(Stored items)
################
/-! `countN`. -/
@[simp] theorem countN_wide (a n : Nat) (s : State) : (countN a n s).wide = s.wide := by simp [countN]
@[simp] theorem countN_snaps (a n : Nat) (s : State) : (countN a n s).snaps = s.snaps := by simp [countN]
@[simp] theorem countN_cfg (a n : Nat) (s : State) : (countN a n s).cfg = s.cfg := by simp [countN]
@[simp] theorem countN_shadow (a n : Nat) (s : State) : (countN a n s).shadow = s.shadow := by simp [countN]
@[simp] theorem countN_slots (a n : Nat) (s : State) : (countN a n s).slots = s.slots := by simp [countN]
@[simp] theorem countN_groups (a n : Nat) (s : State) : (countN a n s).groups = s.groups := by simp [countN]
@[simp] theorem countN_bank (a n : Nat) (s : State) : (countN a n s).bank = s.bank := by simp [countN]
@[simp] theorem countN_deep (a n : Nat) (s : State) : (countN a n s).deep = s.deep := by simp [countN]
@[simp] theorem countN_winLow (a n : Nat) (s : State) : (countN a n s).winLow = s.winLow := by simp [countN]
@[simp] theorem countN_fab (a n : Nat) (s : State) : (countN a n s).fab = s.fab := by simp [countN]
@[simp] theorem countN_cox (a n : Nat) (s : State) : (countN a n s).cox = s.cox := by simp [countN]
@[simp] theorem countN_net (a n : Nat) (s : State) : (countN a n s).net = s.net := by simp [countN]
@[simp] theorem countN_lnk (a n : Nat) (s : State) : (countN a n s).lnk = s.lnk := by simp [countN]
@[simp] theorem countN_hif (a n : Nat) (s : State) : (countN a n s).hif = s.hif := by simp [countN]
@[simp] theorem countN_dsp (a n : Nat) (s : State) : (countN a n s).dsp = s.dsp := by simp [countN]
@[simp] theorem countN_ldr (a n : Nat) (s : State) : (countN a n s).ldr = s.ldr := by simp [countN]
@[simp] theorem countN_scb (a n : Nat) (s : State) : (countN a n s).scb = s.scb := by simp [countN]
@[simp] theorem countN_trg (a n : Nat) (s : State) : (countN a n s).trg = s.trg := by simp [countN]
@[simp] theorem countN_pwr (a n : Nat) (s : State) : (countN a n s).pwr = s.pwr := by simp [countN]
@[simp] theorem countN_pins (a n : Nat) (s : State) : (countN a n s).pins = s.pins := by simp [countN]
@[simp] theorem countN_jtag (a n : Nat) (s : State) : (countN a n s).jtag = s.jtag := by simp [countN]
@[simp] theorem countN_hlt (a n : Nat) (s : State) : (countN a n s).hlt = s.hlt := by simp [countN]
@[simp] theorem countN_fuses (a n : Nat) (s : State) : (countN a n s).fuses = s.fuses := by simp [countN]
@[simp] theorem countN_out (a n : Nat) (s : State) : (countN a n s).out = s.out := by simp [countN]
@[simp] theorem countN_free (a n : Nat) (s : State) : (countN a n s).free = s.free := by simp [countN]
@[simp] theorem countN_pending (a n : Nat) (s : State) : (countN a n s).pending = s.pending := by simp [countN]

/-! `count`. -/
@[simp] theorem count_wide (a : Nat) (s : State) : (count a s).wide = s.wide := by simp [count]
@[simp] theorem count_snaps (a : Nat) (s : State) : (count a s).snaps = s.snaps := by simp [count]
@[simp] theorem count_cfg (a : Nat) (s : State) : (count a s).cfg = s.cfg := by simp [count]
@[simp] theorem count_shadow (a : Nat) (s : State) : (count a s).shadow = s.shadow := by simp [count]
@[simp] theorem count_slots (a : Nat) (s : State) : (count a s).slots = s.slots := by simp [count]
@[simp] theorem count_groups (a : Nat) (s : State) : (count a s).groups = s.groups := by simp [count]
@[simp] theorem count_bank (a : Nat) (s : State) : (count a s).bank = s.bank := by simp [count]
@[simp] theorem count_deep (a : Nat) (s : State) : (count a s).deep = s.deep := by simp [count]
@[simp] theorem count_winLow (a : Nat) (s : State) : (count a s).winLow = s.winLow := by simp [count]
@[simp] theorem count_fab (a : Nat) (s : State) : (count a s).fab = s.fab := by simp [count]
@[simp] theorem count_cox (a : Nat) (s : State) : (count a s).cox = s.cox := by simp [count]
@[simp] theorem count_net (a : Nat) (s : State) : (count a s).net = s.net := by simp [count]
@[simp] theorem count_lnk (a : Nat) (s : State) : (count a s).lnk = s.lnk := by simp [count]
@[simp] theorem count_hif (a : Nat) (s : State) : (count a s).hif = s.hif := by simp [count]
@[simp] theorem count_dsp (a : Nat) (s : State) : (count a s).dsp = s.dsp := by simp [count]
@[simp] theorem count_ldr (a : Nat) (s : State) : (count a s).ldr = s.ldr := by simp [count]
@[simp] theorem count_scb (a : Nat) (s : State) : (count a s).scb = s.scb := by simp [count]
@[simp] theorem count_trg (a : Nat) (s : State) : (count a s).trg = s.trg := by simp [count]
@[simp] theorem count_pwr (a : Nat) (s : State) : (count a s).pwr = s.pwr := by simp [count]
@[simp] theorem count_pins (a : Nat) (s : State) : (count a s).pins = s.pins := by simp [count]
@[simp] theorem count_jtag (a : Nat) (s : State) : (count a s).jtag = s.jtag := by simp [count]
@[simp] theorem count_hlt (a : Nat) (s : State) : (count a s).hlt = s.hlt := by simp [count]
@[simp] theorem count_fuses (a : Nat) (s : State) : (count a s).fuses = s.fuses := by simp [count]
@[simp] theorem count_out (a : Nat) (s : State) : (count a s).out = s.out := by simp [count]
@[simp] theorem count_free (a : Nat) (s : State) : (count a s).free = s.free := by simp [count]
@[simp] theorem count_pending (a : Nat) (s : State) : (count a s).pending = s.pending := by simp [count]

/-! `alert`. -/
@[simp] theorem alert_ctrs (i : Nat) (s : State) : (alert i s).ctrs = s.ctrs := rfl
@[simp] theorem alert_wide (i : Nat) (s : State) : (alert i s).wide = s.wide := rfl
@[simp] theorem alert_snaps (i : Nat) (s : State) : (alert i s).snaps = s.snaps := rfl
@[simp] theorem alert_evlog (i : Nat) (s : State) : (alert i s).evlog = s.evlog := rfl
@[simp] theorem alert_evTick (i : Nat) (s : State) : (alert i s).evTick = s.evTick := rfl
@[simp] theorem alert_evIn (i : Nat) (s : State) : (alert i s).evIn = s.evIn := rfl
@[simp] theorem alert_satDue (i : Nat) (s : State) : (alert i s).satDue = s.satDue := rfl
@[simp] theorem alert_cfg (i : Nat) (s : State) : (alert i s).cfg = s.cfg := rfl
@[simp] theorem alert_shadow (i : Nat) (s : State) : (alert i s).shadow = s.shadow := rfl
@[simp] theorem alert_slots (i : Nat) (s : State) : (alert i s).slots = s.slots := rfl
@[simp] theorem alert_groups (i : Nat) (s : State) : (alert i s).groups = s.groups := rfl
@[simp] theorem alert_bank (i : Nat) (s : State) : (alert i s).bank = s.bank := rfl
@[simp] theorem alert_deep (i : Nat) (s : State) : (alert i s).deep = s.deep := rfl
@[simp] theorem alert_winLow (i : Nat) (s : State) : (alert i s).winLow = s.winLow := rfl
@[simp] theorem alert_fab (i : Nat) (s : State) : (alert i s).fab = s.fab := rfl
@[simp] theorem alert_cox (i : Nat) (s : State) : (alert i s).cox = s.cox := rfl
@[simp] theorem alert_net (i : Nat) (s : State) : (alert i s).net = s.net := rfl
@[simp] theorem alert_lnk (i : Nat) (s : State) : (alert i s).lnk = s.lnk := rfl
@[simp] theorem alert_hif (i : Nat) (s : State) : (alert i s).hif = s.hif := rfl
@[simp] theorem alert_dsp (i : Nat) (s : State) : (alert i s).dsp = s.dsp := rfl
@[simp] theorem alert_ldr (i : Nat) (s : State) : (alert i s).ldr = s.ldr := rfl
@[simp] theorem alert_scb (i : Nat) (s : State) : (alert i s).scb = s.scb := rfl
@[simp] theorem alert_trg (i : Nat) (s : State) : (alert i s).trg = s.trg := rfl
@[simp] theorem alert_trc (i : Nat) (s : State) : (alert i s).trc = s.trc := rfl
@[simp] theorem alert_pwr (i : Nat) (s : State) : (alert i s).pwr = s.pwr := rfl
@[simp] theorem alert_pins (i : Nat) (s : State) : (alert i s).pins = s.pins := rfl
@[simp] theorem alert_jtag (i : Nat) (s : State) : (alert i s).jtag = s.jtag := rfl
@[simp] theorem alert_hlt (i : Nat) (s : State) : (alert i s).hlt = s.hlt := rfl
@[simp] theorem alert_fuses (i : Nat) (s : State) : (alert i s).fuses = s.fuses := rfl
@[simp] theorem alert_out (i : Nat) (s : State) : (alert i s).out = s.out := rfl
@[simp] theorem alert_free (i : Nat) (s : State) : (alert i s).free = s.free := rfl
@[simp] theorem alert_pending (i : Nat) (s : State) : (alert i s).pending = s.pending := rfl
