include h hp hr hd in
/-- A BANK_WR that no scheduled write meets puts the host's words into the codewords it names. -/
theorem bankWr_writes (he : s.cox.st ≠ .easy)
    (hcw : ∀ j, j < enLen f.entry / 8 → bankRefuses s (enUnit f.entry) (enDev f.entry + j) = none)
    (hc : clashAt s (enUnit f.entry) (enLen f.entry / 8) (enDev f.entry) = none) (hb : entryBusy s c.toNat f = false) :
    Answers (.bankWr c f data same) s fun t =>
      (∀ k, bankCw t k = if bankKey (enUnit f.entry) (enDev f.entry) ≤ k ∧
          k < bankKey (enUnit f.entry) (enDev f.entry) + enLen f.entry / 8
        then encode72 (data.getD (k - bankKey (enUnit f.entry) (enDev f.entry)) 0) else bankCw s k) ∧
      EntryTaken s t c
        (some (entryEnd s c f (if enNarrow f.entry then ccNarrowWrite else ccDone) 0 0 (enLen f.entry / 8))) ∧
      RegsBut peakRegs s t ∧ t = { s with hif := t.hif, regs := t.regs, bank := t.bank, fab := { s.fab with
        backs := t.fab.backs, bankPast := t.fab.bankPast, grants := t.fab.grants } } := by
  obtain ⟨hs, -⟩ := fetches_parts (fetchesMem_parts h).1
  obtain ⟨t, ht, hkeys, hst⟩ := writeCws_bankAccess data s c f le_rfl hcw
  rw [List.take_of_length_le (length_hostWords _ _).le] at ht
  have hwrite : hostWrite (enUnit f.entry) (hostWords (enLen f.entry / 8) data) (enDev f.entry) (bankAccess s c f) =
      (enLen f.entry / 8, none, t) := by
    rw [hostWrite, length_hostWords, clashAt_bankAccess, hc]
    exact ht
  have hgo := bankWr_performs data (same := same) h (by simp [entryWaits, hostWaits, hc]) (by simp [hb])
  rw [bankWrEntry_taken data hp hr hd he hwrite, writeEnds_done] at hgo
  have hdone := fetched_endEntry (f := f) (y := t) hs (by rw [hst]) (statusCounter_written (enNarrow f.entry)) 0 0
    (enLen f.entry / 8)
  refine .of_next hgo ⟨fun k => ?_, hdone.taken, hdone.regsBut (by rw [hst]), ?_⟩
  · rw [← hkeys k]
    exact congrArg (fun x => look 0 x.bank k) hdone.only
  · rw [hdone.only, hst]

include h hp hr hd in
/-- A BANK_WR that meets a scheduled write on bank 0, in the cycle that the second port took, stops there (R177). -/
theorem bankWr_dropped (he : s.cox.st ≠ .easy) {j : Nat}
    (hcw : ∀ i, i < enLen f.entry / 8 → bankRefuses s (enUnit f.entry) (enDev f.entry + i) = none)
    (hc : clashAt s (enUnit f.entry) (enLen f.entry / 8) (enDev f.entry) = some j) (hsame : same = true)
    (hj : enDev f.entry + j < 1024) (hb : entryBusy s c.toNat f = false) :
    Answers (.bankWr c f data same) s fun t =>
      (∀ k, bankCw t k = if bankKey (enUnit f.entry) (enDev f.entry) ≤ k ∧
          k < bankKey (enUnit f.entry) (enDev f.entry) + j
        then encode72 (data.getD (k - bankKey (enUnit f.entry) (enDev f.entry)) 0) else bankCw s k) ∧
      EntryTaken s t c (some (entryEnd s c f ccInternal 4 0 j)) := by
  obtain ⟨hs, -⟩ := fetches_parts (fetchesMem_parts h).1
  have hjn : j < enLen f.entry / 8 := List.mem_range.mp (List.mem_of_find?_eq_some hc)
  obtain ⟨t, ht, hkeys, hst⟩ := writeCws_bankAccess data s c f hjn.le fun i hi => hcw i (hi.trans hjn)
  have hwrite : hostWrite (enUnit f.entry) (hostWords (enLen f.entry / 8) data) (enDev f.entry) (bankAccess s c f) =
      (j, some ccInternal, t) := by
    rw [hostWrite, length_hostWords, clashAt_bankAccess, hc]
    simp only [ht]
    rfl
  have hgo := bankWr_performs data (same := same) h (by simp [entryWaits, hostWaits, hc, hsame, hj]) (by simp [hb])
  rw [bankWrEntry_taken data hp hr hd he hwrite] at hgo
  have hdone := fetched_endEntry (f := f) (y := t) hs (by rw [hst]) statusCounter_internal 4 0 j
  refine .of_next hgo ⟨fun k => ?_, hdone.taken⟩
  rw [← hkeys k]
  exact congrArg (fun x => look 0 x.bank k) hdone.only

include h in
/-- Elsewhere a BANK_WR that meets a scheduled write waits (R192). -/
theorem bankWr_waits (he : s.cox.st ≠ .easy) {j : Nat}
    (hc : clashAt s (enUnit f.entry) (enLen f.entry / 8) (enDev f.entry) = some j)
    (hw : same = false ∨ 1024 ≤ enDev f.entry + j) : exec (.bankWr c f data same) s = .next s := by
  obtain ⟨-, -, -, -, hfault⟩ := fetches_parts (fetchesMem_parts h).1
  have hwaits : entryWaits s c.toNat f same = true := by
    rcases hw with hw | hw
    · simp [entryWaits, hostWaits, he, hfault, hc, hw]
    · simp [entryWaits, hostWaits, he, hfault, hc, hw]
  exact whenever_false _ _ (by simp [hwaits])

end

end Sys2Proof.Machine
end

section
/-! PROOFS. Submission entries for deep memory, entries with no operation, and entries that break a rule (R289, R290). -/

namespace Sys2Proof.Machine

/-! NOP. -/

theorem nopEntry_completes {s : State} {c : Chan} {f : FetchIn} (h : fetches s c 0 f = true) :
    Answers (.nopEntry c f) s fun t => EntryTaken s t c (some (entryEnd s c f ccDone 0 0 0)) ∧ RegsBut peakRegs s t ∧
      t = { s with hif := t.hif, regs := t.regs } := by
  obtain ⟨hs, -⟩ := fetches_parts h
  obtain ⟨turns, e⟩ := takeEntry_only s c
  have hdone := fetched_endEntry (f := f) (y := takeEntry c.toNat s) hs rfl statusCounter_done 0 0 0
  refine .of_next ((whenever_true _ _ hs).trans (by rw [fetchEntry_performs h])) ⟨hdone.taken, hdone.regsBut rfl, ?_⟩
  rw [hdone.only, e]

/-! DEEP_RD. -/

theorem length_splitWords {n : Nat} (x : BitVec n) (k : Nat) : (splitWords x k).length = k := by simp [splitWords]

/-- A sound deep codeword is read with no other effect. -/
theorem deepRead_clean {s : State} {k : Nat} (src : Nat) (h : deepClass (checkDeep (deepCw s k)) = .clean) :
    deepRead k src 0 s = (checkDeep (deepCw s k), s) := by
  have hx : deepCw s k ^^^ 0 = deepCw s k := BitVec.xor_zero
  unfold deepRead
  simp only [hx, h]

/-- Sound deep codewords are read with no other effect, four words each. -/
theorem readDeepCws_clean (d : Nat) {s : State} : ∀ (n i : Nat), i + n ≤ 2 ^ 29 →
    (∀ j, j < n → deepClass (checkDeep (deepCw s (deepKey d (i + j)))) = .clean) →
    readDeepCws d 0 n i s = ((List.range n).flatMap fun j =>
      splitWords (BitVec.ofNat 256 (deepData (checkDeep (deepCw s (deepKey d (i + j)))))) 4, none, s)
  | 0, _, _, _ => rfl
  | n + 1, i, hi, h => by
    have h0 := h 0 n.succ_pos
    rw [Nat.add_zero] at h0
    have ih := readDeepCws_clean d n (i + 1) (by omega) fun j hj => by
      rw [Nat.add_right_comm, Nat.add_assoc]
      exact h (j + 1) (Nat.succ_lt_succ hj)
    rw [readDeepCws, if_neg (by omega)]
    simp only [deepRead_clean 2 h0, h0, ih]
    simp [List.range_succ_eq_map, List.flatMap_map, Nat.add_assoc, Nat.add_comm 1]

theorem length_deepWords (n : Nat) (g : Nat → BitVec 256) :
    ((List.range n).flatMap fun j => splitWords (g j) 4).length = 4 * n := by
  simp [List.length_flatMap, length_splitWords, Nat.mul_comm]

theorem dieIsOn_takeEntry {s : State} {c : Chan} {d : Nat} (h : dieIsOn s d = true) :
    dieIsOn (takeEntry c.toNat s) d = true := by
  obtain ⟨turns, e⟩ := takeEntry_only s c
  rw [e]
  exact h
################
**What to produce:** From the records above, give again exactly the lines running from the line with "same = true)" to the line with "i (hi.trans hjn)", inclusive.

**Output:**
    (hc : clashAt s (enUnit f.entry) (enLen f.entry / 8) (enDev f.entry) = some j) (hsame : same = true)
    (hj : enDev f.entry + j < 1024) (hb : entryBusy s c.toNat f = false) :
    Answers (.bankWr c f data same) s fun t =>
      (∀ k, bankCw t k = if bankKey (enUnit f.entry) (enDev f.entry) ≤ k ∧
          k < bankKey (enUnit f.entry) (enDev f.entry) + j
        then encode72 (data.getD (k - bankKey (enUnit f.entry) (enDev f.entry)) 0) else bankCw s k) ∧
      EntryTaken s t c (some (entryEnd s c f ccInternal 4 0 j)) := by
  obtain ⟨hs, -⟩ := fetches_parts (fetchesMem_parts h).1
  have hjn : j < enLen f.entry / 8 := List.mem_range.mp (List.mem_of_find?_eq_some hc)
  obtain ⟨t, ht, hkeys, hst⟩ := writeCws_bankAccess data s c f hjn.le fun i hi => hcw i (hi.trans hjn)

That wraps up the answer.